[[ LISTED ENTRIES open ]]
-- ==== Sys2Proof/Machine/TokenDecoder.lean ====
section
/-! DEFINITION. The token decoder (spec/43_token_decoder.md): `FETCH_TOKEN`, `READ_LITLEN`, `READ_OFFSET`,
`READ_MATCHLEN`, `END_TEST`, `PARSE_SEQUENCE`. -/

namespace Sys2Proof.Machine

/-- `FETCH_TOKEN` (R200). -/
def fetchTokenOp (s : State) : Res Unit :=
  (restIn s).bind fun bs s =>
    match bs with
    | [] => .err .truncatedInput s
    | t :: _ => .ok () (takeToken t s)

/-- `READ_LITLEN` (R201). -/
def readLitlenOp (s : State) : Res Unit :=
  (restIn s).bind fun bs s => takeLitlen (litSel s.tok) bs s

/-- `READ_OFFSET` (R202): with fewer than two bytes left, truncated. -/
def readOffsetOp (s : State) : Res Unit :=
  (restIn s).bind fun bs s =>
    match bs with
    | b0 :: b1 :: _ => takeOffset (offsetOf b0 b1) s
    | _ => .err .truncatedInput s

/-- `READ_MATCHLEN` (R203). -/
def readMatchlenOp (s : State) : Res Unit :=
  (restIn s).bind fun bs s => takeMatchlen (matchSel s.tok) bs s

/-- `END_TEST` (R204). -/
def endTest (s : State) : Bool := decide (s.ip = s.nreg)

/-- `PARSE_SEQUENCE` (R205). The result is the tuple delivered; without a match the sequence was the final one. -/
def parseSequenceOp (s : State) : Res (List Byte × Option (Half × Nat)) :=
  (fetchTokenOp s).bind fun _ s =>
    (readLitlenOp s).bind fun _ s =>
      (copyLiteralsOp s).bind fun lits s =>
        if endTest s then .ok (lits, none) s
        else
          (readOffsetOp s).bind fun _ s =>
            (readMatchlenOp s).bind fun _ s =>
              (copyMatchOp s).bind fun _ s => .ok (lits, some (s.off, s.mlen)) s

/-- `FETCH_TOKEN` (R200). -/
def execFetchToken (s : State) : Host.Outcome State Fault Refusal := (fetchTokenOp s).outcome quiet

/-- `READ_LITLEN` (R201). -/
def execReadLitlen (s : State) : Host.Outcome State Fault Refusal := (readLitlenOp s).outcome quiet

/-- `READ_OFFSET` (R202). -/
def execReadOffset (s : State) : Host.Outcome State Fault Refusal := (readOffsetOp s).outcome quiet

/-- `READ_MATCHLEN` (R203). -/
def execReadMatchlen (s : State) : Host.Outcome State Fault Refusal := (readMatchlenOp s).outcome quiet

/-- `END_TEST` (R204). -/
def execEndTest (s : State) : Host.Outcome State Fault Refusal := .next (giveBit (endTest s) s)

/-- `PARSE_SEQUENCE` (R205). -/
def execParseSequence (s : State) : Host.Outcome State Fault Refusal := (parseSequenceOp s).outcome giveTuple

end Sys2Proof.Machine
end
[[ LISTED ENTRIES closed ]]
▸ AIM OF THE TASK:
Retype the data. Every line must match the original exactly.

▸ ANSWER TO THE PROBLEM:
-- ==== Sys2Proof/Machine/TokenDecoder.lean ====
section
/-! DEFINITION. The token decoder (spec/43_token_decoder.md): `FETCH_TOKEN`, `READ_LITLEN`, `READ_OFFSET`,
`READ_MATCHLEN`, `END_TEST`, `PARSE_SEQUENCE`. -/

namespace Sys2Proof.Machine

/-- `FETCH_TOKEN` (R200). -/
def fetchTokenOp (s : State) : Res Unit :=
  (restIn s).bind fun bs s =>
    match bs with
    | [] => .err .truncatedInput s
    | t :: _ => .ok () (takeToken t s)

/-- `READ_LITLEN` (R201). -/
def readLitlenOp (s : State) : Res Unit :=
  (restIn s).bind fun bs s => takeLitlen (litSel s.tok) bs s

/-- `READ_OFFSET` (R202): with fewer than two bytes left, truncated. -/
def readOffsetOp (s : State) : Res Unit :=
  (restIn s).bind fun bs s =>
    match bs with
    | b0 :: b1 :: _ => takeOffset (offsetOf b0 b1) s
    | _ => .err .truncatedInput s

/-- `READ_MATCHLEN` (R203). -/
def readMatchlenOp (s : State) : Res Unit :=
  (restIn s).bind fun bs s => takeMatchlen (matchSel s.tok) bs s

/-- `END_TEST` (R204). -/
def endTest (s : State) : Bool := decide (s.ip = s.nreg)

/-- `PARSE_SEQUENCE` (R205). The result is the tuple delivered; without a match the sequence was the final one. -/
def parseSequenceOp (s : State) : Res (List Byte × Option (Half × Nat)) :=
  (fetchTokenOp s).bind fun _ s =>
    (readLitlenOp s).bind fun _ s =>
      (copyLiteralsOp s).bind fun lits s =>
        if endTest s then .ok (lits, none) s
        else
          (readOffsetOp s).bind fun _ s =>
            (readMatchlenOp s).bind fun _ s =>
              (copyMatchOp s).bind fun _ s => .ok (lits, some (s.off, s.mlen)) s

/-- `FETCH_TOKEN` (R200). -/
def execFetchToken (s : State) : Host.Outcome State Fault Refusal := (fetchTokenOp s).outcome quiet

/-- `READ_LITLEN` (R201). -/
def execReadLitlen (s : State) : Host.Outcome State Fault Refusal := (readLitlenOp s).outcome quiet

/-- `READ_OFFSET` (R202). -/
def execReadOffset (s : State) : Host.Outcome State Fault Refusal := (readOffsetOp s).outcome quiet

/-- `READ_MATCHLEN` (R203). -/
def execReadMatchlen (s : State) : Host.Outcome State Fault Refusal := (readMatchlenOp s).outcome quiet

/-- `END_TEST` (R204). -/
def execEndTest (s : State) : Host.Outcome State Fault Refusal := .next (giveBit (endTest s) s)

/-- `PARSE_SEQUENCE` (R205). -/
def execParseSequence (s : State) : Host.Outcome State Fault Refusal := (parseSequenceOp s).outcome giveTuple

end Sys2Proof.Machine
end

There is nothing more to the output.